/-! ### the decoder -/

/-- A sequence that starts with an opcode of the map decodes as the row's format says (R60). -/
theorem decode_cons_of_opcodeRow {op : Word} {f : Format} (h : opcodeRow op = some f) (ws : List Word) :
    decode (op :: ws) = f.decode ws := by
  simp [decode, h]

/-- What decodes starts with an opcode of the map, and the row's format decodes the words after it (R60, R69). -/
theorem opcodeRow_of_decode {ws : List Word} {r : Instr × List Word} (h : decode ws = .ok r) :
    ∃ op tail f, ws = op :: tail ∧ opcodeRow op = some f ∧ f.decode tail = .ok r := by
  cases ws with
  | nil => cases h
  | cons op tail =>
    cases hrow : opcodeRow op with
    | none => simp [decode, hrow] at h
    | some f => exact ⟨op, tail, f, rfl, hrow, by rwa [decode_cons_of_opcodeRow hrow] at h⟩

/-- The words that decode to an instruction are its opcode word and then words of the classes of its operands, with the rest after them
(R60 to R62, R67, R68). -/
theorem decode_eq_ok_iff {ws rest : List Word} {i : Instr} :
    decode ws = .ok (i, rest) ↔ ∃ os, os.map Operand.decode = i.operands ∧ ws = i.opcode :: os ++ rest := by
  constructor
  · intro h
    obtain ⟨op, tail, f, rfl, hrow, hf⟩ := opcodeRow_of_decode h
    obtain ⟨os, hb, rfl⟩ := Format.builds_of_decode hf
    obtain ⟨rfl, hos⟩ := opcodeRow_builds hrow hb
    exact ⟨os, hos, rfl⟩
  · rintro ⟨os, hos, rfl⟩
    obtain ⟨f, hrow, hb⟩ := exists_opcodeRow_builds i
    rw [List.cons_append, decode_cons_of_opcodeRow hrow]
    exact Format.decode_of_builds (hos ▸ hb)

/-! ### the round trip -/

/-- An instruction is well-formed when all its operands are. -/
theorem Instr.wf_iff (i : Instr) : i.wf = true ↔ ∀ o ∈ i.operands, o.wf = true := by
  cases i <;> simp [Instr.wf, Instr.operands, and_assoc]

/-- Settles O1, by `decode_eq_ok_iff`: the operand words of the encoding decode to the operands, each of which is well-formed. -/
theorem decodeInvertsEncode : Obligations.DecodeInvertsEncode := by
  intro i rest hwf
  have hops : (i.operands.map Operand.encode).map Operand.decode = i.operands := by
    rw [List.map_map]
    exact (List.map_congr_left fun o ho => Operand.decode_encode o (i.wf_iff.mp hwf o ho)).trans (List.map_id _)
  exact decode_eq_ok_iff.mpr ⟨i.operands.map Operand.encode, hops, rfl⟩

/-- Settles O2, by `decode_eq_ok_iff`: each operand of what was decoded is the class of a word, so it is well-formed and encodes to that
word. -/
theorem encodeInvertsDecode : Obligations.EncodeInvertsDecode := by
  intro ws i rest h
  obtain ⟨os, hos, rfl⟩ := decode_eq_ok_iff.mp h
  constructor
  · rw [Instr.wf_iff, ← hos]
    simp [Operand.wf_decode]
  · have henc : i.operands.map Operand.encode = os := by
      rw [← hos, List.map_map]
      exact List.map_id'' Operand.encode_decode os
    rw [encode, henc]

/-- Settles O3, by running the decoder on each row of the table and on the bytes. -/
theorem encodingExamplesOfTheSpec : Obligations.EncodingExamplesOfTheSpec :=
  ⟨rfl, rfl, rfl, rfl, rfl, rfl, rfl, rfl, rfl, rfl, rfl⟩

/-! ### operand words by class -/

/-- A word from 32768 to 32775 is the register numbered by its distance from 32768 (R62). -/
theorem Operand.exists_decode_eq_reg {w : Word} (h : 32768 ≤ w.toNat) (h' : w.toNat < 32776) :
    ∃ r : Reg, r.index.toNat = w.toNat - 32768 ∧ Operand.decode w = .reg r := by
  refine ⟨_, ?_, Operand.decode_reg w h h'⟩
  rw [Reg.index_ofBits, BitVec.toNat_setWidth, BitVec.toNat_setWidth]
  omega

namespace Machine

/-- Settles O4, by the three classes of an operand word. -/
theorem operandValueByWordClass : Obligations.OperandValueByWordClass := by
  intro s w
  refine ⟨fun hlit => ?_, fun hlo hhi => ?_, fun hinv => ?_⟩
  · have henc := Operand.encode_decode w
    rw [Operand.decode_lit w hlit] at henc ⊢
    exact congrArg Except.ok henc
  · obtain ⟨r, hr, hdec⟩ := Operand.exists_decode_eq_reg hlo hhi
    exact ⟨r, hr, by rw [hdec, operandVal_reg]⟩
  · rw [Operand.decode_invalid w hinv, operandVal_invalid]

/-- Settles O5, by the three classes of an operand word. -/
theorem destinationByWordClass : Obligations.DestinationByWordClass := by
  intro w
  refine ⟨fun hlo hhi => ?_, ?_⟩
  · obtain ⟨r, hr, hdec⟩ := Operand.exists_decode_eq_reg hlo hhi
    exact ⟨r, hr, by rw [hdec, operandDst_reg]⟩
  · rintro (hlit | hinv)
    · rw [Operand.decode_lit w hlit, operandDst_lit]
    · rw [Operand.decode_invalid w hinv, operandDst_invalid]

end Machine
end Sys2Proof
end

section
/-! PROOF. The step (O7 to O12): what a fetch answers in each case of R82 and R83, stated as equations, that every instruction answers a
next state, and what the polling point makes of it. -/

namespace Sys2Proof
namespace Machine

/-! ### the opcode fetch (R82) -/

section
variable {s : State}

/-- `MemRead` inside memory gives the Word (R42). -/
theorem State.memRead_of_lt {a : Nat} (acc : Access) (h : a < s.memSize) :
    s.memRead acc a = .ok (Memory.read a s.mem) :=
  if_pos h

/-- No opcode is fetched at or past PROGRAM_SIZE (R82). -/
theorem State.fetch_of_programSize_le (hip : s.programSize ≤ s.ip.toNat) :
    s.fetch = .error (.outOfBounds .opcodeFetch s.ip, none) := by
  simp [State.fetch, hip]

/-- A Word that is no opcode stops the fetch, and no operand Word is fetched (R69, R82). -/
theorem State.fetch_of_opcodeRow_eq_none (hip : s.ip.toNat < s.programSize) (hfit : s.programSize ≤ s.memSize)
    (hrow : opcodeRow (Memory.read s.ip.toNat s.mem) = none) :
    s.fetch = .error (.invalidOpcode, some (Memory.read s.ip.toNat s.mem)) := by
  have hread := State.memRead_of_lt .opcodeFetch (hip.trans_le hfit)
  simp [State.fetch, Nat.not_le.2 hip, hread, hrow]

/-- After a legal opcode the fetch is that of its operand Words, and a fault of it has the opcode word to record (R82, R83). -/
theorem State.fetch_of_opcodeRow_eq_some {f : Format} (hip : s.ip.toNat < s.programSize)
    (hfit : s.programSize ≤ s.memSize) (hrow : opcodeRow (Memory.read s.ip.toNat s.mem) = some f) :
    s.fetch = (s.fetchOperands f).mapError (·, some (Memory.read s.ip.toNat s.mem)) := by
  have hread := State.memRead_of_lt .opcodeFetch (hip.trans_le hfit)
  cases hf : s.fetchOperands f <;> simp [State.fetch, Nat.not_le.2 hip, hread, hrow, hf, Except.mapError]

/-! ### the operand fetch (R83) -/

/-- An operand Word inside memory is fetched. -/
theorem State.fetchOperand_of_lt {k : Nat} (h : s.ip.toNat + k < s.memSize) :
    s.fetchOperand k = .ok (.decode (Memory.read (s.ip.toNat + k) s.mem)) :=
  ((s.fetchOperand_cases k).resolve_right fun hout => Nat.not_le.2 h hout.1).2

/-- An operand Word outside memory is OutOfBounds. -/
theorem State.fetchOperand_of_le {k : Nat} (h : s.memSize ≤ s.ip.toNat + k) :
    s.fetchOperand k = .error (.outOfBounds .operandFetch (BitVec.ofNat 16 (s.ip.toNat + k))) :=
  ((s.fetchOperand_cases k).resolve_left fun hin => Nat.not_lt.2 h hin.1).2

/-- The operand fetch stops at the first operand Word outside memory (R83). -/
theorem State.fetchOperands_of_first_outside {f : Format} {k : Nat} (hk : 1 ≤ k) (hkf : k ≤ f.operandCount)
    (hin : ∀ j, j < k → s.ip.toNat + j < s.memSize) (hout : s.memSize ≤ s.ip.toNat + k) :
    s.fetchOperands f = .error (.outOfBounds .operandFetch (BitVec.ofNat 16 (s.ip.toNat + k))) := by
  have hbefore : ∀ j, j < k → ∃ o, s.fetchOperand j = .ok o := fun j hj => ⟨_, State.fetchOperand_of_lt (hin j hj)⟩
  have hstop := State.fetchOperand_of_le hout
  cases f with
  | f0 i => exact absurd (hk.trans hkf) (Nat.not_succ_le_zero 0)
  | f1 build =>
    obtain rfl : k = 1 := Nat.le_antisymm hkf hk
    simp [State.fetchOperands, hstop]
  | f2 build =>
    obtain rfl | rfl : k = 1 ∨ k = 2 := by simp only [Format.operandCount] at hkf; omega
    · simp [State.fetchOperands, hstop]
    · obtain ⟨a, ha⟩ := hbefore 1 (by decide)
      simp [State.fetchOperands, ha, hstop]
  | f3 build =>
    obtain rfl | rfl | rfl : k = 1 ∨ k = 2 ∨ k = 3 := by simp only [Format.operandCount] at hkf; omega
    · simp [State.fetchOperands, hstop]
    · obtain ⟨a, ha⟩ := hbefore 1 (by decide)
      simp [State.fetchOperands, ha, hstop]
    · obtain ⟨a, ha⟩ := hbefore 1 (by decide)
      obtain ⟨b, hb⟩ := hbefore 2 (by decide)
      simp [State.fetchOperands, ha, hb, hstop]

/-- So the fetch faults OutOfBounds at that Word, with the opcode word in the record (R83, R206). -/
theorem State.fetch_of_first_outside {f : Format} {k : Nat} (hip : s.ip.toNat < s.programSize)
    (hfit : s.programSize ≤ s.memSize) (hrow : opcodeRow (Memory.read s.ip.toNat s.mem) = some f) (hk : 1 ≤ k)
    (hkf : k ≤ f.operandCount) (hin : ∀ j, j < k → s.ip.toNat + j < s.memSize) (hout : s.memSize ≤ s.ip.toNat + k) :
    s.fetch = .error (.outOfBounds .operandFetch (BitVec.ofNat 16 (s.ip.toNat + k)),
      some (Memory.read s.ip.toNat s.mem)) := by
  rw [State.fetch_of_opcodeRow_eq_some hip hfit hrow, State.fetchOperands_of_first_outside hk hkf hin hout]
  rfl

Task description
Output exactly the lines between the one containing "cases f with" and the final line above, both inclusive.

Solution to the problem
  cases f with
  | f0 i => exact absurd (hk.trans hkf) (Nat.not_succ_le_zero 0)
  | f1 build =>
    obtain rfl : k = 1 := Nat.le_antisymm hkf hk
    simp [State.fetchOperands, hstop]
  | f2 build =>
    obtain rfl | rfl : k = 1 ∨ k = 2 := by simp only [Format.operandCount] at hkf; omega
    · simp [State.fetchOperands, hstop]
    · obtain ⟨a, ha⟩ := hbefore 1 (by decide)
      simp [State.fetchOperands, ha, hstop]
  | f3 build =>
    obtain rfl | rfl | rfl : k = 1 ∨ k = 2 ∨ k = 3 := by simp only [Format.operandCount] at hkf; omega
    · simp [State.fetchOperands, hstop]
    · obtain ⟨a, ha⟩ := hbefore 1 (by decide)
      simp [State.fetchOperands, ha, hstop]
    · obtain ⟨a, ha⟩ := hbefore 1 (by decide)
      obtain ⟨b, hb⟩ := hbefore 2 (by decide)
      simp [State.fetchOperands, ha, hb, hstop]

/-- So the fetch faults OutOfBounds at that Word, with the opcode word in the record (R83, R206). -/
theorem State.fetch_of_first_outside {f : Format} {k : Nat} (hip : s.ip.toNat < s.programSize)
    (hfit : s.programSize ≤ s.memSize) (hrow : opcodeRow (Memory.read s.ip.toNat s.mem) = some f) (hk : 1 ≤ k)
    (hkf : k ≤ f.operandCount) (hin : ∀ j, j < k → s.ip.toNat + j < s.memSize) (hout : s.memSize ≤ s.ip.toNat + k) :
    s.fetch = .error (.outOfBounds .operandFetch (BitVec.ofNat 16 (s.ip.toNat + k)),
      some (Memory.read s.ip.toNat s.mem)) := by
  rw [State.fetch_of_opcodeRow_eq_some hip hfit hrow, State.fetchOperands_of_first_outside hk hkf hin hout]
  rfl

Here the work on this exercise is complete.